• EXERCISE
Sift the listing for lines that hold the string "nibble" and pull them out.

• RECORDS SHOWN
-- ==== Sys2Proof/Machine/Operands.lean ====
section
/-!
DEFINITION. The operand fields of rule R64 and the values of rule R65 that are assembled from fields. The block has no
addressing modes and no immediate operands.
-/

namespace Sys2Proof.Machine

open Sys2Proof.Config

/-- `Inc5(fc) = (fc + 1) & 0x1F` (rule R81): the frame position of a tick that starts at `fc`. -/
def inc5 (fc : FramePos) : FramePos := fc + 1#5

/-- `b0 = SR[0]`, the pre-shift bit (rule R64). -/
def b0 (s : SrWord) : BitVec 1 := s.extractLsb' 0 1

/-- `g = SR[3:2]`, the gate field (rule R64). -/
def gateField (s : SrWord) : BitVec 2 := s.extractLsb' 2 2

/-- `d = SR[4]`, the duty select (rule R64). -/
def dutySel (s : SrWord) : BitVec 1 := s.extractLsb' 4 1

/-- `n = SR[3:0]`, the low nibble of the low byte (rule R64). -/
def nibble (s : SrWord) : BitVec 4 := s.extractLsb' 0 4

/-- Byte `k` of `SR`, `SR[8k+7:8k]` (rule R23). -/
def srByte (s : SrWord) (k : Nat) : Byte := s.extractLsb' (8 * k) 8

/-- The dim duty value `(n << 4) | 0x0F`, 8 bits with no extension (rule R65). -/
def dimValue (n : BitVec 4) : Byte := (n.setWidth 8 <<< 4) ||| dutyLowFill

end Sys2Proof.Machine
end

• TASK RESPONSE
/-- `n = SR[3:0]`, the low nibble of the low byte (rule R64). -/
def nibble (s : SrWord) : BitVec 4 := s.extractLsb' 0 4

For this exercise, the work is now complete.